3. The second type is the reverse type; with hyperdynamic apex and akinesia of the base of the left ventricular wall (reverse Takotsubo or reverse apical ballooning type). This type is rarely described in the literature. [7,33-36]
4. The third type involves the mid left ventricular wall, sparing the base and the apex. It is called the "mid ventricular type."[9,11,37]
5. The fourth type is localized wall motion abnormality affecting a segment of the left ventricular wall, usually the anterior wall. [10,12,14,34,38]
Theories behind Stress Cardiomyopathy
Several mechanisms have been proposed for stress cardiomyopathy
Epicardial Coronary Vasospasm
In all documented patients presenting with stress cardiomyopathy, relevant coronary artery obstruction has been excluded and coronary vasospasm is unlikely since the region of wall motion abnormalities does not correspond to the perfusion territory of a single coronary artery.
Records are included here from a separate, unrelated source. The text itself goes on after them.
-- ==== Sys2Proof/Tests/Slice0.lean ====
section
/-! SUPPORT. Tests. The expected results come from spec/95_test_vectors.md (named at each test), the
command words from spec/30_encoding.md R83 to R95, written out by hand. The witnesses at the end meet
the hypotheses of each obligation, clause by clause. -/

namespace Sys2Proof.Tests

set_option Elab.async false

open Sys2Proof Sys2Proof.Machine

/-- The records a command appends to an empty OQ, and the state it leaves. -/
def records (i : Instr) (s : State) : List Record :=
  match exec i { s with oq := [] } with
  | .next t => t.oq
  | .fault _ => []
  | .refused _ => []

/-- The state a command leaves. -/
def after (i : Instr) (s : State) : State :=
  match exec i s with
  | .next t => t
  | .fault _ => s
  | .refused _ => s

/-- After GF.INIT. -/
def ready : State := { State.reset with gf := gfBuilt gfDefaultField }

/-- While `fatal = 1`. -/
def faulted : State := { ready with fatal := true }

/-- A packet of the notation of 95_test_vectors.md: a sequence number and one byte of payload. -/
def packet (seq : Seq) : Packet :=
  { v := 2, p := false, x := false, cc := 0, m := false, pt := 96, seq := seq, ts := 0, ssrc := 0
    payload := [0xA0] }

/-- A buffer at `expected` = 101 with one packet waiting (95, T2). -/
def waiting : State :=
  { State.reset with
    rob := { Rob.reset with
      started := true, expected := 101, highest := 102, received := 2, lost := 1, timer := true
      buf := [(102, { pkt := packet 102, arrival := 0 })] } }

/-- One group with k = 2, n = 4 that holds block 0 (95, G4). -/
def oneGroup : Group := { gid := 7, k := 2, n := 4, blocks := [(0, [0x01, 0x02])], maxlen := 2 }

def grouped : State := { ready with grp := { Grp.reset with groups := [oneGroup] } }

/-- A second group; after a CSR.WR that lowers GRP_MAX_GROUPS to 1 the two are above the bound. -/
def twoGroups : State :=
  { grouped with
    grp := { Grp.reset with groups := [oneGroup, { oneGroup with gid := 8 }] }
    csr := { Csr.reset with grpMaxGroups := 1 } }

/-! ## WellFormed: each check refuses an ill-formed term -/

theorem countFits_too_long {α : Type} {l : List α} (h : l.length = 65536) : countFits l = false := by
  simp [countFits, h]

theorem test_wf_too_many_blocks :
    (Instr.eceEncode 2 4 0 (List.replicate 65536 0) []).wellFormed 65535 = false := by
  rw [Instr.wellFormed, countFits_too_long List.length_replicate]; rfl

theorem test_wf_too_many_rows :
    (Instr.eceEncode 2 4 0 [] (List.replicate 65536 [])).wellFormed 65535 = false := by
  rw [Instr.wellFormed, rowsFit, countFits_too_long List.length_replicate]; rfl

theorem test_wf_row_not_blen :
    (Instr.eceEncode 2 4 2 [2] [[0x01, 0x02], [0x03]]).wellFormed 65535 = false := by decide

theorem test_wf_blen_above_maxLen :
    (Instr.eceEncode 2 4 3 [2] [[0x01, 0x02, 0x03]]).wellFormed 2 = false := by decide

theorem test_wf_too_many_indices :
    (Instr.eceBuilddec 2 4 (List.replicate 65536 0)).wellFormed 65535 = false := by
  rw [Instr.wellFormed, countFits_too_long List.length_replicate]

theorem test_wf_decode_counts_differ :
    (Instr.eceDecode 2 4 1 [2, 3] [[0x05]]).wellFormed 65535 = false := by decide

theorem test_wf_datagram_above_maxLen :
    (Instr.rtpParse (List.replicate 13 0)).wellFormed 12 = false := by decide

theorem test_wf_accept_payload_above_maxLen :
    (Instr.robAccept (packet 1) 0).wellFormed 0 = false := by decide

theorem test_wf_add_payload_above_maxLen :
    (Instr.grpAdd 1 0 2 3 [0xAA, 0xBB]).wellFormed 1 = false := by decide

theorem test_wf_dep_payload_above_maxLen :
    (Instr.depPacket 1 5 false [0x41, 0xEE]).wellFormed 1 = false := by decide

theorem test_wf_accepts :
    (Instr.eceDecode 2 4 2 [2, 3] [[0x05, 0x0E], [0x09, 0x1A]]).wellFormed 65535 = true := by decide

/-! ## Decode: one word of every constructor, from the encodings of R83 to R95 -/

theorem test_decode_gfInit : frame 65535 [0x01, 0, 0, 0] false = .command .gfInit [] := by
  decide +kernel

/-- 95, P1 line 2. -/
theorem test_decode_eceNewmatrix :
    frame 65535 [0x02, 0x00, 0x04, 0x04] false = .command (.eceNewmatrix 2 4) [] := by decide +kernel

/-- 95, P1 line 3. -/
theorem test_decode_eceEncode :
    frame 65535 [0x03, 0x00, 0x04, 0x04, 0x00, 0x02, 0x00, 0x02, 0x00, 0x02, 0x00, 0x00, 0x00, 0x02,
      0x00, 0x03, 0x01, 0x02, 0x03, 0x04] false
      = .command (.eceEncode 2 4 2 [2, 3] [[0x01, 0x02], [0x03, 0x04]]) [] := by decide +kernel
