-- ==== Sys2Proof/Word.lean ====
section
/-!
DEFINITION. The word types of the block (spec 00_scope.md R8, R9): bytes, 16-bit command words and
32-bit result words. Every value of the block is unsigned.
-/
namespace Sys2Proof

/-- A byte: 8 bits (R8). -/
abbrev Byte := BitVec 8

/-- A command word on a port: 16 bits (R70). -/
abbrev CommandWord := BitVec 16

/-- A result word on a port: 32 bits (R72). -/
abbrev ResultWord := BitVec 32

end Sys2Proof
end

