theorem step_effect {s t : State} (h : step s = .next t) : StepEffect s t := by
  cases step_kind h with
  | pass rest ht => subst ht; exact .same (s.sameBlock_inputs rest)
  | pollStep rest hp hin hpoll =>
    obtain hsame | ⟨b, hb, hsame, hframe⟩ := (s.sameBlock_inputs rest).pollStep hpoll
    · exact .same hsame
    · exact .framer b hb (.inFlight hp hin hframe) hsame
  | turnedAway port code rest _ ht =>
    subst ht
    exact .fault code (State.SameBlock.trans ⟨_, _, _, _, rfl⟩ (State.sameBlock_raiseFault _ port code))
  | exec i rest hin hbusy hexec => exact exec_effect hin hbusy hexec
  | reset rest hin ht => subst ht; exact .reset rest hin ⟨_, _, _, _, rfl⟩

end Sys2Proof.Machine
end

section
/-!
PROOFS. The legal framer positions (10_state.md R29): the framer keeps them with every byte, and of all else a step does
only a reset touches the position.
-/
namespace Sys2Proof.Machine

theorem State.SameBlock.posLegal {s t : State} (h : s.SameBlock t) (hs : s.PosLegal) : t.PosLegal := by
  obtain ⟨_, _, _, _, rfl⟩ := h
  exact hs

theorem State.posLegal_of_seeking {s : State} (hf : s.fstate = .seekingHeader) (hp : s.pos.toNat ≤ 1) :
    s.PosLegal :=
  ⟨fun _ => hp, fun h => by simp [hf] at h⟩

theorem State.posLegal_of_accumulating {s : State} (hf : s.fstate = .accumulating) (hp : 2 ≤ s.pos.toNat) :
    s.PosLegal :=
  ⟨fun h => by simp [hf] at h, fun _ => ⟨hp, by have := s.pos.isLt; omega⟩⟩

/-- Below 31 the next position fits the five bits of `POS`. -/
theorem toNat_pos_succ {p : BitVec 5} (h : p.toNat + 1 < 32) : (p + 1#5).toNat = p.toNat + 1 := by
  rw [BitVec.toNat_add]
  exact Nat.mod_eq_of_lt h

theorem State.PosLegal.framerConsume {s : State} (h : s.PosLegal) (b : Byte) :
    (s.framerConsume b).1.PosLegal := by
  obtain ⟨hf, hc⟩ | ⟨hf, -, hc⟩ | ⟨-, -, -, hc⟩ | ⟨hf, hlt, hc⟩ | ⟨-, -, -, hc⟩ | ⟨-, -, -, hc⟩ :=
    s.framerConsume_cases b <;> rw [hc]
  · exact State.posLegal_of_seeking hf (by simp)
  · exact State.posLegal_of_seeking hf (by simp)
  · exact State.posLegal_of_accumulating rfl (by simp)
  · obtain ⟨h2, -⟩ := h.2 hf
    refine State.posLegal_of_accumulating hf ?_
    rw [State.setPos_pos, toNat_pos_succ hlt]
    omega
  · exact State.posLegal_of_seeking rfl (by simp)
  · exact State.posLegal_of_seeking rfl (by simp)

/-- Settles O41: by the effect of the step, of which only a byte through the framer and a reset move the position. -/
theorem positionStaysLegal : Obligations.PositionStaysLegal := by
  refine ⟨fun s t hs hstep => ?_, State.posLegal_of_seeking rfl (by decide), rfl⟩
  cases step_effect hstep with
  | same h | fault _ h | push _ _ _ _ _ h | pop _ _ _ _ h => exact h.posLegal hs
  | framer b _ _ h => exact h.posLegal (State.PosLegal.framerConsume (s := s.takeByte) hs b)
  | reset _ _ h => exact h.posLegal (State.posLegal_of_seeking rfl (by simp))

end Sys2Proof.Machine
end

section
/-!
PROOFS. The ring buffer as a queue (10_state.md R27, 20_memory.md R60): a push appends a byte, the consumer takes the
oldest one, and no step does anything else to the bytes held but a reset.
-/
namespace Sys2Proof.Machine

theorem State.SameBlock.contents {s t : State} (h : s.SameBlock t) : t.contents = s.contents := by
  obtain ⟨_, _, _, _, rfl⟩ := h
  rfl

theorem State.contents_hostReset (s : State) : s.hostReset.contents = [] :=
  (s.hostReset.contents_eq_nil_iff s.cap_pos s.cap_pos).2 rfl

theorem State.contents_acceptByte {s : State} (hs : s.Inv) (hfull : s.isFull = false) (b : Byte) :
    (s.acceptByte b).contents = s.contents ++ [b] := by
  have hne : (s.head.toNat + 1) % s.cap ≠ s.tail.toNat := fun h => by simp [s.isFull_iff.2 h] at hfull
  exact State.contents_push hs.head_lt hs.tail_lt hne rfl rfl rfl rfl rfl

theorem State.contents_takeByte {s : State} {b : Byte} (hs : s.Inv) (hb : s.HasByte b) :
    s.contents = b :: s.takeByte.contents := by
  obtain ⟨hne, -, rfl⟩ := hb
  exact State.contents_consume hs.head_lt hs.tail_lt hne rfl rfl rfl rfl rfl

/-- The framer does not touch the bytes held. -/
theorem State.contents_framerConsume (s : State) (b : Byte) :
    (s.framerConsume b).1.contents = s.contents :=
  State.contents_congr (by simp) (by simp) (by simp) fun k _ => by simp [State.fifoByte]

theorem State.hasByte_of_contents {s : State} {b : Byte} {bs : List Byte} (hs : s.Inv)
    (h : s.contents = b :: bs) : s.HasByte b := by
  have hne : s.head ≠ s.tail := fun he => by
    simp [(s.contents_eq_nil_iff hs.head_lt hs.tail_lt).2 he] at h
  have hhead := State.contents_takeByte hs ⟨hne, hs.tail_lt, rfl⟩
  rw [h, List.cons.injEq] at hhead
  exact ⟨hne, hs.tail_lt, hhead.1.symm⟩

theorem execRxPush_of_full {s : State} (b : Byte) (h : s.isFull = true) :
    exec (.rxPush b) s = .next (s.returned .p 0#32) := if_pos h

theorem execRxPush_of_free {s : State} (b : Byte) (h : s.isFull = false) (hlt : s.head.toNat < s.cap) :
    exec (.rxPush b) s = .next ((s.acceptByte b).returned .p 1#32) := by
  simp only [exec, execRxPush, h, s.writeSlot_of_lt b hlt]
  rfl

theorem execFifoPop_of_hasByte {s : State} {b : Byte} (h : s.HasByte b) :
    exec .fifoPop s = .next (s.takeByte.returned .q (zext32 b)) := by
  obtain ⟨hne, hlt, rfl⟩ := h
  have he : s.isEmpty = false := by simp [State.isEmpty, hne]
  simp only [exec, execFifoPop, he, s.readSlot_of_lt hlt]
  rfl

theorem execFramerStep_of_hasByte {s : State} {b : Byte} (h : s.HasByte b) :
    exec .framerStep s = .next ((s.takeByte.framerConsume b).1.returned .q
      (s.takeByte.framerConsume b).2.outcome.code) :=
  execFramerStep_of_ok (State.microStep_of_hasByte h)

/-- Settles O21: by whether the buffer is full. -/
theorem rxPushAppendsToQueue : Obligations.RxPushAppendsToQueue := by
  intro s b hs
  have hfull := s.isFull_iff_count hs.head_lt hs.tail_lt
  refine ⟨s.length_contents, by have := s.count_lt; omega, ?_⟩
  cases hf : s.isFull with
  | true =>
    have hcount := hfull.1 hf
    exact ⟨_, execRxPush_of_full b hf, fun h => by omega,
      fun _ => ⟨(s.sameBlock_returned _ _).contents, rfl⟩⟩
  | false =>
    have hcount : s.count ≠ s.cap - 1 := fun h => by simp [hfull.2 h] at hf
    exact ⟨_, execRxPush_of_free b hf hs.head_lt,
      fun _ => ⟨(State.sameBlock_returned _ _ _).contents.trans (State.contents_acceptByte hs hf b), rfl⟩,
      fun h => absurd h hcount⟩

/-- Settles O22: the byte at the front of the bytes held is the one in slot `TAIL`, which both operations take. -/
theorem consumerTakesOldest : Obligations.ConsumerTakesOldest := by
  intro s b bs hs hbytes
  have hb := State.hasByte_of_contents hs hbytes
  have hrest : s.takeByte.contents = bs := by
    have htake := State.contents_takeByte hs hb
    rw [hbytes, List.cons.injEq] at htake
    exact htake.2.symm
  refine ⟨⟨_, execFifoPop_of_hasByte hb, ?_, rfl⟩, ⟨_, execFramerStep_of_hasByte hb, ?_⟩⟩
  · exact (State.sameBlock_returned _ _ _).contents.trans hrest
  · exact (State.sameBlock_returned _ _ _).contents.trans ((State.contents_framerConsume _ b).trans hrest)

/-- The steps of the consumer that may take a byte. -/
theorem FramerRun.consumer {s t : State} {r : ConsumeResult} (h : FramerRun s t r) :
    (s.pollInFlight = true ∧ ∀ w rest, s.inputs ≠ .command .p w :: rest) ∨
      ∃ i rest, s.inputs = .command .q (encode i) :: rest ∧ i ∈ [Instr.fifoPop, .framerStep, .framerPoll] := by
  cases h with
  | step rest hin _ _ => exact .inr ⟨_, rest, hin, by simp⟩
  | issue rest hin _ _ => exact .inr ⟨_, rest, hin, by simp⟩
  | inFlight hp hin _ => exact .inl ⟨hp, hin⟩

/-- Settles O44: by the effect of the step. -/
theorem stepActsAsQueue : Obligations.StepActsAsQueue := by
  intro s t hs hstep
  cases step_effect hstep with
  | same h => exact .inl h.contents
  | fault _ h => exact .inl h.contents
  | push b rest hin hfull _ h =>
    exact .inr (.inl ⟨b, rest, hin, h.contents.trans (State.contents_acceptByte hs hfull b)⟩)
  | pop b rest hin hb h =>
    refine .inr (.inr (.inl ⟨b, ?_, .inr ⟨_, rest, hin, by simp⟩⟩))
    rw [h.contents, State.contents_takeByte hs hb]
  | framer b hb hrun h =>
    refine .inr (.inr (.inl ⟨b, ?_, hrun.consumer⟩))
    rw [h.contents, State.contents_framerConsume, State.contents_takeByte hs hb]
  | reset rest hin h => exact .inr (.inr (.inr ⟨rest, hin, h.contents.trans s.contents_hostReset⟩))

end Sys2Proof.Machine
end

section
/-!
PROOFS. The frame register changes only when the framer emits (10_state.md R31, R32; 41_framer.md R124).
-/
namespace Sys2Proof.Machine

/-- A byte leaves the frame register, or completes a frame that is emitted (R124). -/
theorem State.framerConsume_emits_or_keeps (s : State) (b : Byte) :
    ((s.framerConsume b).1.frame = s.frame ∧ (s.framerConsume b).1.frameValid = s.frameValid) ∨
    (s.fstate = .accumulating ∧ s.pos.toNat = 31 ∧ s.framerConsume b = ((s.storeAcc 31 b).emit, .frame)) := by
  obtain ⟨-, h⟩ | ⟨-, -, h⟩ | ⟨-, -, -, h⟩ | ⟨-, -, h⟩ | ⟨-, -, -, h⟩ | ⟨hf, hp, -, h⟩ := s.framerConsume_cases b
  iterate 5 exact .inl (by rw [h]; exact ⟨rfl, rfl⟩)
  exact .inr ⟨hf, hp, h⟩

theorem State.SameBlock.frame {s t : State} (h : s.SameBlock t) :
    t.frame = s.frame ∧ t.frameValid = s.frameValid := by
  obtain ⟨_, _, _, _, rfl⟩ := h
  exact ⟨rfl, rfl⟩

/-- What has returned once the framer has emitted, and who ran it. -/
theorem FramerRun.returned_of_frame {s t : State} (h : FramerRun s t .frame) :
    t.pollInFlight = false ∧
      ((s.pollInFlight = false ∧ t.qResult = some 2#32 ∧
          ∃ rest, s.inputs = .command .q (encode .framerStep) :: rest) ∨
       (s.pollInFlight = false ∧ t.qResult = some 1#32 ∧
          ∃ rest, s.inputs = .command .q (encode .framerPoll) :: rest) ∨
       (s.pollInFlight = true ∧ t.qResult = some 1#32 ∧ ∀ w rest, s.inputs ≠ .command .p w :: rest)) := by
  cases h with
  | step rest hin hp ht => exact ⟨ht.1, .inl ⟨hp, ht.2, rest, hin⟩⟩
  | issue rest hin hp ht => exact ⟨(ht rfl).1, .inr (.inl ⟨hp, (ht rfl).2, rest, hin⟩)⟩
  | inFlight hp hin ht => exact ⟨(ht rfl).1, .inr (.inr ⟨hp, (ht rfl).2, hin⟩)⟩

/-- Settles O47: by the effect of the step, of which only a byte through the framer can emit. -/
theorem frameChangesOnlyOnEmit : Obligations.FrameChangesOnlyOnEmit := by
  intro s t hstep
  cases step_effect hstep with
  | same h | fault _ h | push _ _ _ _ _ h | pop _ _ _ _ h => exact .inr (.inl h.frame)
  | reset rest hin _ => exact .inl ⟨rest, hin⟩
  | framer b _ hrun h =>
    obtain ⟨hframe, hvalid⟩ | ⟨hf, hp, hc⟩ := s.takeByte.framerConsume_emits_or_keeps b
    · exact .inr (.inl ⟨h.frame.1.trans hframe, h.frame.2.trans hvalid⟩)
    · rw [hc] at hrun h
      have hreturned := hrun.returned_of_frame
      obtain ⟨_, _, _, _, rfl⟩ := h
      exact .inr (.inr ⟨hf, BitVec.eq_of_toNat_eq hp, rfl,
        fun i hi => State.frameByte_emit (s.takeByte.storeAcc 31 b) hi, rfl, rfl, hreturned⟩)

end Sys2Proof.Machine
end

section
/-!
PROOFS. The fault code is sticky (10_state.md R33, 60_exceptions.md R162).
-/
namespace Sys2Proof.Machine

theorem State.SameBlock.fault {s t : State} (h : s.SameBlock t) : t.fault = s.fault := by
  obtain ⟨_, _, _, _, rfl⟩ := h
  rfl

theorem faultBits_mem (code : FaultCode) : faultBits code = 1#4 ∨ faultBits code = 2#4 ∨ faultBits code = 3#4 := by
  cases code <;> simp [faultBits]

theorem State.recordFault_fault (s : State) (code : FaultCode) :
    (s.recordFault code).fault = if s.fault = 0#4 then faultBits code else s.fault := rfl

/-- Settles O48: by the effect of the step. -/
theorem faultIsSticky : Obligations.FaultIsSticky := by
  refine ⟨fun s t hstep => ?_, rfl⟩
  cases step_effect hstep with
  | same h | push _ _ _ _ _ h | pop _ _ _ _ h => exact .inr (.inl h.fault)
  | framer b _ _ h => exact .inr (.inl (h.fault.trans (by simp)))
  | reset rest hin h => exact .inl ⟨rest, hin, h.fault⟩
  | fault code h =>
    rw [h.fault, State.recordFault_fault]
    split
    · exact .inr (.inr ⟨‹_›, faultBits_mem code⟩)
    · exact .inr (.inl rfl)

end Sys2Proof.Machine
end

section
/-!
PROOFS. The invariant of the block (10_state.md R25, R27 to R30; 41_framer.md R130): each effect of a step keeps it.
-/
namespace Sys2Proof.Machine

/-- Of the agents' side the invariant reads only that a poll in flight has no result. -/
theorem State.SameBlock.inv {s t : State} (h : s.SameBlock t) (hs : s.Inv)
    (hpoll : t.pollInFlight = true → t.qResult = none) : t.Inv := by
  obtain ⟨_, _, _, _, rfl⟩ := h
  exact { hs with poll_no_result := hpoll }

theorem toNat_faultBits_le (code : FaultCode) : (faultBits code).toNat ≤ 3 := by
  cases code <;> decide

theorem State.Inv.recordFault {s : State} (hs : s.Inv) (code : FaultCode) :
    (s.recordFault code).Inv := by
  refine { hs with fault_known := ?_ }
  rw [State.recordFault_fault]
  split
  · exact toNat_faultBits_le code
  · exact hs.fault_known

theorem State.Inv.acceptByte {s : State} (hs : s.Inv) (hfull : s.isFull = false) (b : Byte) :
    (s.acceptByte b).Inv := by
  have hne : (s.head.toNat + 1) % s.cap ≠ s.tail.toNat := fun h => by simp [s.isFull_iff.2 h] at hfull
  refine { hs with
    head_lt := s.advance_lt s.head
    fifo_wf := Memory.wf_write b hs.fifo_wf hs.head_lt
    fifo_written := fun k hk => ?_ }
  have hcount : (s.acceptByte b).count = s.count + 1 :=
    State.count_push hs.head_lt hs.tail_lt hne rfl rfl rfl
  rw [hcount] at hk
  change ((s.fifo.write s.head.toNat b).read? ((s.tail.toNat + k) % s.cap)).isSome = true
  obtain hlt | rfl := Nat.lt_succ_iff_lt_or_eq.1 hk
  · simp [Memory.isSome_read?_write, hs.fifo_written k hlt]
  · simp [s.slot_count hs.head_lt hs.tail_lt]

theorem State.Inv.takeByte {s : State} {b : Byte} (hs : s.Inv) (hb : s.HasByte b) : s.takeByte.Inv := by
  refine { hs with tail_lt := s.advance_lt s.tail, fifo_written := fun k hk => ?_ }
  have hcount : s.count = s.takeByte.count + 1 :=
    State.count_consume hs.head_lt hs.tail_lt hb.1 rfl rfl rfl
  have hslot : (s.takeByte.tail.toNat + k) % s.takeByte.cap = (s.tail.toNat + (k + 1)) % s.cap := by
    rw [State.takeByte_tail, State.toNat_advance, State.takeByte_cap, Nat.mod_add_mod]
    congr 1
    omega
  rw [hslot]
  exact hs.fifo_written (k + 1) (by omega)

theorem State.inv_hostReset (s : State) : s.hostReset.Inv where
  head_lt := s.cap_pos
  tail_lt := s.cap_pos
  fifo_wf := rfl
  accbuf_wf := rfl
  frame_wf := rfl
  fifo_written := fun k hk => by
    rw [(s.hostReset.count_eq_zero_iff s.cap_pos s.cap_pos).2 rfl] at hk
    omega
  pos_legal := State.posLegal_of_seeking rfl (by simp)
  acc_written := fun i hi => by simp at hi
  acc_hdr0 := fun h => by simp at h
  acc_hdr1 := fun h => by simp at h
  frame_unwritten := fun _ => rfl
  frame_written := fun h => by simp at h
  frame_hdr := fun h => by simp at h
  frame_scan := fun h => by simp at h
  fault_known := by simp
  poll_no_result := fun h => by simp at h

/-- A store at index `n` writes `ACCBUF` up to and with `n`, when it was written up to there. -/
theorem State.written_storeAcc {s : State} {n : Nat} (b : Byte)
    (h : ∀ i < n, (s.accbuf.read? i).isSome = true) :
    ∀ i < n + 1, ((s.storeAcc n b).accbuf.read? i).isSome = true := by
  intro i hi
  obtain hlt | rfl := Nat.lt_succ_iff_lt_or_eq.1 hi
  · simp [Memory.isSome_read?_write, h i hlt]
  · simp

/-- A framer that seeks at position 0 asks nothing of `ACCBUF` but its form. -/
theorem State.Inv.seekFromStart {s : State} (hs : s.Inv) {m : Memory} (hm : m.wf Config.frameLen = true) :
    State.Inv { s with accbuf := m, fstate := .seekingHeader, pos := 0#5 } :=
  { hs with
    accbuf_wf := hm
    pos_legal := State.posLegal_of_seeking rfl (by simp)
    acc_written := fun i hi => by simp at hi
    acc_hdr0 := fun h => by simp at h
    acc_hdr1 := fun h => by simp at h }
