-- ==== Sys2Proof/Certificates/Slice0/Obligations.lean ====
section
/-! DEFINITION. The statements for the provers, one `def Obligations.<Name> : Prop` each; OBLIGATIONS.json lists them. -/

open Sys2Proof Sys2Proof.Machine Sys2Proof.Safety

/-! ### The step, decoding and encoding -/

/-- A step of an instance that has not failed runs exactly the fetched instruction: the record at the head of the command port
of an idle sequencer (R44, R80), or the word at the head of what the device received (R90). That the device takes its word
before the block goes on is the model's choice (assumption 5). -/
def Obligations.StepRunsTheFetchedInstruction : Prop :=
  ∀ (s : State) (i : Instr), s.fault = none →
    (∀ c rest, s.rx = [] → s.acts = [] → s.port = c :: rest → decode s.cfg none (.command c) = .ok i →
      step s = exec i { s with port := rest }) ∧
    (∀ w rest, s.rx = .word w :: rest → decode s.cfg (pendingBank s.dev.latch) (.word w) = .ok i →
      step s = exec i { s with rx := rest })

/-- With nothing for the device to take, a step performs one micro-action of the command in progress, and an idle block with
nothing on its port waits (R44, R243). -/
def Obligations.StepPerformsOrWaits : Prop :=
  ∀ s : State, s.fault = none → s.rx = [] →
    (s.acts ≠ [] → step s = .next (sequencerStep s)) ∧ (s.acts = [] → s.port = [] → step s = .next s)

/-- Words and records written out from the spec's encodings decode to the instructions they stand for (R81, R86, R88, R89), the second
half of a bank by its place in the sequence, and a word of the fourth tag to none (R90). That an 8-bit row is read as a record with
every operand zero, and a word asked without a sequence as a first half, is the model's choice (assumption 17). -/
def Obligations.WrittenOutEncodingsDecode : Prop :=
  decodeTableWord 8 0b00000000 = some (.transfer 0) ∧
  decodeTableWord 8 0b00000001 = some .beginCmd ∧
  decodeTableWord 8 0b00000101 = some (.setActiveFrequency 0) ∧
  decodeTableWord 16 0b0010000100000000 = some (.dwCtrl 0b10000100000000#14) ∧
  decodeTableWord 16 0b0110100111110001 = some (.dwFreq0Lsb 0b10100111110001#14) ∧
  decode defaultCfg (some .bank1) (.word 0b1000001010001111#16) = .ok (.dwFreq1Msb 0b00001010001111#14) ∧
  decode defaultCfg none (.word 0b1100000100100011#16) = .error (.tagOfNoFormat 0b11#2)
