/-- A delay is no event of the wire: the observer does not move. -/
@[simp] theorem observe_delay (cfg : Cfg) (b : Bool) (o : Observer) (k : DelayKind) :
    observe cfg b o (.delay k) = (o, none) := by
  unfold observe; split <;> rfl

/-- A direction call is no event of the wire: the observer does not move. -/
@[simp] theorem observe_dir (cfg : Cfg) (b : Bool) (o : Observer) (p : Line) :
    observe cfg b o (.dir p) = (o, none) := by
  unfold observe; split <;> rfl

/-- Recording a status only extends the observation. -/
theorem emit_status (st : Status) (s : State) : emit (.status st) s = { s with trace := s.trace ++ [.status st] } := by
  simp [emit, samplesUnknown, takesSample]

/-- Recording a delay only extends the observation. -/
theorem emit_delay (k : DelayKind) (s : State) : emit (.delay k) s = { s with trace := s.trace ++ [.delay k] } := by
  simp [emit, samplesUnknown, takesSample]

/-- Recording a direction only extends the observation. -/
theorem emit_dir (p : Line) (s : State) : emit (.dir p) s = { s with trace := s.trace ++ [.dir p] } := by
  simp [emit, samplesUnknown, takesSample]

end Sys2Proof.Machine
end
Many studies have evaluated the presence of either spontaneous or provoked multivessel epicardial spasm during angiography. In a systematic review only a few patients experienced spontaneous multivessel epicardial spasm (1.4%). Using provocative tests such as infusion of ergonovine or acetylcholine, nearly 28% experienced multivessel spasm. However, results varied widely in different series. Taken together, epicardial vasospasm seems to be an unlikely mechanism as a cause of stress cardiomyopathy but may account for a few cases of elevated cardiac enzymes with normal coronary arteries. [39]
Microvascular Dysfunction
Investigators have reported that patients with stress cardiomyopathy have impaired coronary microcirculation since, using a Doppler guide wire, diminished coronary flow reserve (CFR) was observed. [40] These results were confirmed by other groups suggesting that microvascular dysfunction contributes substantially to the development of this syndrome. Recently, reduced coronary flow velocity in the absence of coronary artery stenosis was noted immediately after the onset of stress cardiomyopathy. Additionally, myocardial contrast echocardiographic studies revealed perfusion defects in the left ventricular apex which normalize after a follow up of 4 weeks, suggesting that microvascular dysfunction might have been responsible for the reversible contractile impairment. [4] However, it is unclear whether coronary microvascular dysfunction is the primary mechanism involved in the pathogenesis of the syndrome or whether it is simply an associated secondary phenomenon. Furthermore, the underlying cause of the potential microvascular dysfunction is unknown.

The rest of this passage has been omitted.